• **What the exercise asks**: In the entries below, the lines from the one with "a 5 s)) := by" through the one with "have read := exec_of_serveRequest (c := .accountRead" are to be copied exactly; both ends count.

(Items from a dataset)
>>>>

/-- The account that opens has no money pending or held, and its warning evaluated from clear (R101). -/
theorem serveAccountSet_of_closed {n limit allowance discount : Nat} {balance : Int} {s : State} {len : Nat}
    (range : AccountSetReq.inRange ⟨n, some balance, some (Int.ofNat limit), some (Int.ofNat allowance), some discount⟩ =
      true) (closed : s.account? n = none) :
    let t := writeAccount n
      { balance, limit, allowance, pending := 0, held := 0, discount, warning := false } .host s
    serveAccountSet
        ⟨len, some ⟨n, some balance, some (Int.ofNat limit), some (Int.ofNat allowance), some discount⟩⟩ s =
      ⟨t, .ok, accountFields n t⟩ := by
  simp only [serveAccountSet, orFormat_some, range, closed, Bool.true_eq_false, if_false]
  rfl

/-- Of an OPEN account the fields present are written, the allowance at least pending plus held (R101, R102). -/
theorem serveAccountSet_of_open {n : Nat} {balance : Option Int} {limit allowance discount : Option Nat} {a : Account}
    {s : State} {len : Nat}
    (range : AccountSetReq.inRange ⟨n, balance, limit.map Int.ofNat, allowance.map Int.ofNat, discount⟩ = true)
    (isOpen : s.account? n = some a) :
    let t := writeAccount n
      { a with
        balance := balance.getD a.balance, limit := limit.getD a.limit, discount := discount.getD a.discount
        allowance := (allowance.map (fun v => max v (a.pending + a.held))).getD a.allowance } .host s
    serveAccountSet ⟨len, some ⟨n, balance, limit.map Int.ofNat, allowance.map Int.ofNat, discount⟩⟩ s =
      ⟨t, .ok, accountFields n t⟩ := by
  simp only [serveAccountSet, orFormat_some, range, isOpen, Bool.true_eq_false, if_false]
  cases limit <;> cases allowance <;> rfl

theorem table_erase_eq {α : Type} (t : Table α) (n : Nat) : t.erase n = t.filter (fun p => p.1 ≠ n) := by
  simp only [Table.erase, bne, ne_eq, decide_not]
  rfl

section AccountNumber

variable {n : Nat} {s : State} {len : Nat} (h1 : 1 ≤ n) (h512 : n ≤ 512)
include h1 h512

theorem serveAccountRead_eq : serveAccountRead ⟨len, some n⟩ s = ⟨s, .ok, accountFields n s⟩ := by
  simp [serveAccountRead, orFormat_some, (validAccount_iff n).2 ⟨h1, h512⟩]

theorem serveAccountClose_of_closed (closed : s.account? n = none) :
    serveAccountClose ⟨len, some n⟩ s = refuse s .notFound := by
  simp [serveAccountClose, orFormat_some, (validAccount_iff n).2 ⟨h1, h512⟩, closed]

/-- The money is tested before the cards (R103). -/
theorem serveAccountClose_of_open {a : Account} (isOpen : s.account? n = some a) :
    serveAccountClose ⟨len, some n⟩ s =
      if 0 < a.pending ∨ 0 < a.held then refuse s .pending
      else if ∃ p ∈ s.register.cards, p.2.account = n then refuse s .busy
      else
        ⟨{ s with store := { s.store with accounts := s.store.accounts.filter (fun p => p.1 ≠ n) } }, .ok,
          [.money a.balance]⟩ := by
  simp only [serveAccountClose, orFormat_some, (validAccount_iff n).2 ⟨h1, h512⟩, isOpen, cardsNaming_pos_iff,
    table_erase_eq, Bool.true_eq_false, if_false]
  rfl

end AccountNumber

theorem serveAccountClose_of_invalid {n : Nat} {s : State} {len : Nat} (h : n = 0 ∨ 512 < n) :
    serveAccountClose ⟨len, some n⟩ s = refuse s .range := by
  simp [serveAccountClose, orFormat_some, validAccount_eq_false h]

theorem serveAccountRead_of_invalid {n : Nat} {s : State} {len : Nat} (h : n = 0 ∨ 512 < n) :
    serveAccountRead ⟨len, some n⟩ s = refuse s .range := by
  simp [serveAccountRead, orFormat_some, validAccount_eq_false h]

/-- An ACCOUNT-SET that writes an account replies with the account as it then reads. -/
theorem exec_accountSet_of_written {tag : Byte} {len n : Nat} {q : AccountSetReq} {a : Account} {s : State}
    (ready : Ready s len)
    (answer : serveAccountSet ⟨len, some q⟩ s =
      ⟨writeAccount n a .host s, .ok, accountFields n (writeAccount n a .host s)⟩) :
    ∃ x, (accountWritten n a 5 s).account? n = some x ∧
      exec (.accountSet tag ⟨len, some q⟩) s =
        .next (replied 0x40 tag .ok (accountAsRead s n x) (accountWritten n a 5 s)) := by
  obtain ⟨x, found, fields⟩ := accountFields_writeAccount n a .host s
  rw [fields] at answer
  rw [writeAccount_eq_accountWritten] at found answer
  exact ⟨x, found, exec_of_serveRequest (req := .accountSet ⟨len, some q⟩) ready rfl answer⟩

theorem exec_accountClose_of_answer {tag : Byte} {len : Nat} {n : Option Nat} {s u : State} {status : Code}
    {body : List Field} (ready : Ready s len) (answer : serveAccountClose ⟨len, n⟩ s = ⟨u, status, body⟩) :
    exec (.accountClose tag ⟨len, n⟩) s = .next (replied 0x41 tag status body u) :=
  exec_of_serveRequest (req := .accountClose ⟨len, n⟩) ready rfl answer

/-- Settles O20: each request's answer in the order of its rule's checks. -/
theorem accountSetCloseAndRead : Obligations.AccountSetCloseAndRead := by
  refine ⟨?set, ?closeAndRead, ?refused⟩
  case set =>
    intro tag len n balance limit allowance discount s ready h1 h512 hb hl ha hd
    have range := accountSetReq_inRange h1 h512 hb hl ha hd
    refine ⟨fun closed missing => ?_, ?_, fun a isOpen => ?_⟩
    · have missing' : balance = none ∨ limit.map Int.ofNat = none ∨ allowance.map Int.ofNat = none ∨ discount = none := by
        simpa only [Option.map_eq_none_iff] using missing
      exact exec_of_serveRequest (req := .accountSet ⟨len, _⟩) ready rfl
        (serveAccountSet_of_closed_missing range closed missing')
    · rintro b l a d closed rfl rfl rfl rfl
      exact exec_accountSet_of_written ready (serveAccountSet_of_closed range closed)
    · exact exec_accountSet_of_written ready (serveAccountSet_of_open range isOpen)
  case closeAndRead =>
    intro tag len n s ready h1 h512
    have read := exec_of_serveRequest (c := .accountRead tag _) (req := .accountRead ⟨len, some n⟩) ready rfl
      (serveAccountRead_eq h1 h512)
    refine ⟨fun closed => ⟨?_, ?_⟩, fun a isOpen => ⟨?_, ?_⟩⟩
    · exact exec_accountClose_of_answer ready (serveAccountClose_of_closed h1 h512 closed)
    · rwa [accountFields_of_closed closed] at read
    · rwa [accountFields_of_open isOpen] at read
    · have answer := serveAccountClose_of_open (len := len) h1 h512 isOpen
      have noMoney (hp : a.pending = 0) (hh : a.held = 0) : ¬ (0 < a.pending ∨ 0 < a.held) := by omega
      refine ⟨fun money => ?_, fun pending held named => ?_, fun pending held unnamed => ?_⟩ <;>
        refine exec_accountClose_of_answer ready (answer.trans ?_)
      · exact if_pos money
      · exact (if_neg (noMoney pending held)).trans (if_pos named)
      · have notNamed : ¬ ∃ p ∈ s.register.cards, p.2.account = n := fun ⟨p, hp, e⟩ => unnamed p hp e
        exact (if_neg (noMoney pending held)).trans (if_neg notNamed)
  case refused =>
    intro tag len n s ready invalid
    exact ⟨exec_accountClose_of_answer ready (serveAccountClose_of_invalid invalid),
      exec_of_serveRequest (req := .accountRead ⟨len, _⟩) ready rfl (serveAccountRead_of_invalid invalid),
      exec_accountClose_of_answer ready rfl⟩

/-! ## The item requests (R105, R106) -/

theorem serveItemSet_eq {n price : Nat} {category : Category} {adultOnly active : Bool} {s : State} {len : Nat}
    (hn : n < 1024) (hp : price ≤ 99999) :
    serveItemSet ⟨len, some ⟨n, price, category.num, if adultOnly then 1 else 0, if active then 1 else 2⟩⟩ s =
      ⟨{ s with store := { s.store with items := s.store.items.insert n { price, category, adultOnly, active } } }, .ok,
        [.money price, .u1 category.num, .flag adultOnly, .u1 (if active then 1 else 2)]⟩ := by
  have range : ¬ (Limits.items ≤ n ∨ (price : Int) < 0 ∨ 99999 < (price : Int)) := by
    simp only [Limits.items]
    omega
  simp only [serveItemSet, orFormat_some, if_neg range, category_ofNum_num, yesNo_of_bool, itemStateOfNum_of_bool,
    Int.toNat_natCast]
  rfl

theorem serveItemRead_eq {n : Nat} {s : State} {len : Nat} (hn : n < 1024) :
    serveItemRead ⟨len, some n⟩ s = ⟨s, .ok, itemFields n s⟩ := by
  have range : ¬ Limits.items ≤ n := by simpa [Limits.items] using hn
  simp only [serveItemRead, orFormat_some, if_neg range]

theorem itemFields_eq (n : Nat) (s : State) :
    itemFields n s =
      match s.item? n with
      | none => [.u1 0]
      | some i =>
        [.u1 (if i.active then 1 else 2), .money i.price, .u1 i.category.num, .flag i.adultOnly,
          .u1 (if i.active then 1 else 2)] := by
  unfold itemFields
  cases s.item? n <;> rfl

/-! ## The outlet requests (R107, R108) -/

theorem clamp_eq (lo hi v : Nat) : clamp lo hi v = max lo (min hi v) := rfl

/-- The state of an accepted OUTLET-SET (R107). -/
def outletStored (n : Nat) (o : Outlet) (s : State) : State :=
  s.withStore { s.store with outlets := Table.put Outlet.initial s.store.outlets n o }

theorem outletStored_outlet (n k : Nat) (o : Outlet) (s : State) :
    (outletStored n o s).outlet k = if k = n then o else s.outlet k :=
  Table.look_put _ _ _ _ _

/-- Putting the outlets back gives the state before: nothing else was written. -/
theorem outletStored_restored (n : Nat) (o : Outlet) (s : State) :
    { outletStored n o s with store := { (outletStored n o s).store with outlets := s.store.outlets } } = s := rfl

theorem serveOutletSet_eq {n rate ceiling timeout : Nat} {honoured : Bool} {s : State} {len : Nat} (h1 : 1 ≤ n)
    (h16 : n ≤ 16) (hr : rate ≤ 2500) (hlo : 100 ≤ ceiling) (hhi : ceiling ≤ 10000000) :
    serveOutletSet ⟨len, some ⟨n, rate, ceiling, if honoured then 1 else 0, timeout⟩⟩ s =
      ⟨outletStored n { rate, ceiling, honoured, timeout := max 10 (min 300 timeout) } s, .ok,
        [.u2 rate, .money ceiling, .flag honoured, .u2 (max 10 (min 300 timeout))]⟩ := by
  have number : validOutlet n = true := (validOutlet_iff n).2 ⟨h1, h16⟩
  have range : ¬ (validOutlet n = false ∨ 2500 < rate ∨ (ceiling : Int) < 100 ∨ 10000000 < (ceiling : Int)) := by
    simp only [number, Bool.true_eq_false, false_or]
    omega
  simp only [serveOutletSet, orFormat_some, if_neg range, yesNo_of_bool, Int.toNat_natCast, clamp_eq]
  rfl

theorem barsAt_eq (n : Nat) (s : State) :
    barsAt n s = (s.field.terms.filter (fun p => p.2.binding = .bar n)).length := rfl

theorem serveOutletRead_eq {n : Nat} {s : State} {len : Nat} (h1 : 1 ≤ n) (h16 : n ≤ 16) :
    serveOutletRead ⟨len, some n⟩ s =
      ⟨s, .ok, (s.outlet n).fields ++ [.u1 (s.field.terms.filter (fun p => p.2.binding = .bar n)).length]⟩ := by
  simp [serveOutletRead, orFormat_some, (validOutlet_iff n).2 ⟨h1, h16⟩, barsAt_eq]

/-! ## The day roll (R110) -/

theorem rolled_cards (cards : Table Card) :
    cards.mapVals Card.rolled =
      cards.map (fun p => (p.1, if p.2.kind = .guest then { p.2 with drinksUsed := 0 } else p.2)) := rfl

theorem serveDayRoll_eq (s : State) (len : Nat) :
    serveDayRoll ⟨len, some ()⟩ s =
      ⟨{ s with
          register :=
            { s.register with
              cards := s.register.cards.map (fun p =>
                (p.1, if p.2.kind = .guest then { p.2 with drinksUsed := 0 } else p.2)) } }, .ok,
        [.u2 (s.register.cards.filter (fun p => p.2.kind = .guest ∧ 0 < p.2.drinksUsed)).length]⟩ := by
  simp only [serveDayRoll, orFormat_some, rolled_cards, Bool.decide_and]
  rfl

/-- Settles O21: each request's answer, put into the frame that carries it. -/
theorem tariffStoredReadAndRolled : Obligations.TariffStoredReadAndRolled := by
  intro tag len s ready
  refine ⟨?itemSet, ?itemRead, ?outletSet, ?outletRead, ?dayRoll, ?format⟩
  case itemSet =>
    intro n price category adultOnly active hn hp
    exact exec_of_serveRequest (req := .itemSet ⟨len, _⟩) ready rfl (serveItemSet_eq hn hp)
  case itemRead =>
    intro n hn
    have read := exec_of_serveRequest (c := .itemRead tag _) (req := .itemRead ⟨len, some n⟩) ready rfl
      (serveItemRead_eq hn)
    rw [itemFields_eq] at read
    exact read
  case outletSet =>
    intro n rate ceiling timeout honoured h1 h16 hr hlo hhi
    refine ⟨outletStored n { rate, ceiling, honoured, timeout := max 10 (min 300 timeout) } s,
      exec_of_serveRequest (req := .outletSet ⟨len, _⟩) ready rfl (serveOutletSet_eq h1 h16 hr hlo hhi), ?_, fun k hk => ?_,
      outletStored_restored ..⟩
    · rw [outletStored_outlet, if_pos rfl]
    · rw [outletStored_outlet, if_neg hk]
  case outletRead =>
    intro n h1 h16
    exact exec_of_serveRequest (req := .outletRead ⟨len, _⟩) ready rfl (serveOutletRead_eq h1 h16)
  case dayRoll => exact exec_of_serveRequest (req := .dayRoll ⟨len, _⟩) ready rfl (serveDayRoll_eq s len)
  case format => exact exec_of_serveRequest (req := .dayRoll ⟨len, none⟩) ready rfl rfl

end Sys2Proof.Proofs.Tariff
end

section
/-! PROOFS. The posting queue: where a sequence stands, what CHARGE-READ gives, what CHARGE-POSTED removes (R139, R142 to
R146), and the statement about them. -/

namespace Sys2Proof.Proofs.PostingQueue

open Sys2Proof.Machine Sys2Proof.Claims

/-! ## The place of a sequence (R139) -/

section Place

variable {p : Posting} {seq : Nat}

theorem placeOf_of_noneIssued (noneIssued : p.lastSeq = 0) : p.placeOf seq = .ahead := if_pos noneIssued

theorem placeOf_of_inQueue (issued : p.lastSeq ≠ 0) (inQueue : stepsBack seq p.lastSeq < p.committed.length) :
    p.placeOf seq = .inQueue (stepsBack seq p.lastSeq) :=
  (if_neg issued).trans (if_pos inQueue)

<<<<

• **Finished task**:
        .next (replied 0x40 tag .ok (accountAsRead s n x) (accountWritten n a 5 s)) := by
  obtain ⟨x, found, fields⟩ := accountFields_writeAccount n a .host s
  rw [fields] at answer
  rw [writeAccount_eq_accountWritten] at found answer
  exact ⟨x, found, exec_of_serveRequest (req := .accountSet ⟨len, some q⟩) ready rfl answer⟩

theorem exec_accountClose_of_answer {tag : Byte} {len : Nat} {n : Option Nat} {s u : State} {status : Code}
    {body : List Field} (ready : Ready s len) (answer : serveAccountClose ⟨len, n⟩ s = ⟨u, status, body⟩) :
    exec (.accountClose tag ⟨len, n⟩) s = .next (replied 0x41 tag status body u) :=
  exec_of_serveRequest (req := .accountClose ⟨len, n⟩) ready rfl answer

/-- Settles O20: each request's answer in the order of its rule's checks. -/
theorem accountSetCloseAndRead : Obligations.AccountSetCloseAndRead := by
  refine ⟨?set, ?closeAndRead, ?refused⟩
  case set =>
    intro tag len n balance limit allowance discount s ready h1 h512 hb hl ha hd
    have range := accountSetReq_inRange h1 h512 hb hl ha hd
    refine ⟨fun closed missing => ?_, ?_, fun a isOpen => ?_⟩
    · have missing' : balance = none ∨ limit.map Int.ofNat = none ∨ allowance.map Int.ofNat = none ∨ discount = none := by
        simpa only [Option.map_eq_none_iff] using missing
      exact exec_of_serveRequest (req := .accountSet ⟨len, _⟩) ready rfl
        (serveAccountSet_of_closed_missing range closed missing')
    · rintro b l a d closed rfl rfl rfl rfl
      exact exec_accountSet_of_written ready (serveAccountSet_of_closed range closed)
    · exact exec_accountSet_of_written ready (serveAccountSet_of_open range isOpen)
  case closeAndRead =>
    intro tag len n s ready h1 h512
    have read := exec_of_serveRequest (c := .accountRead tag _) (req := .accountRead ⟨len, some n⟩) ready rfl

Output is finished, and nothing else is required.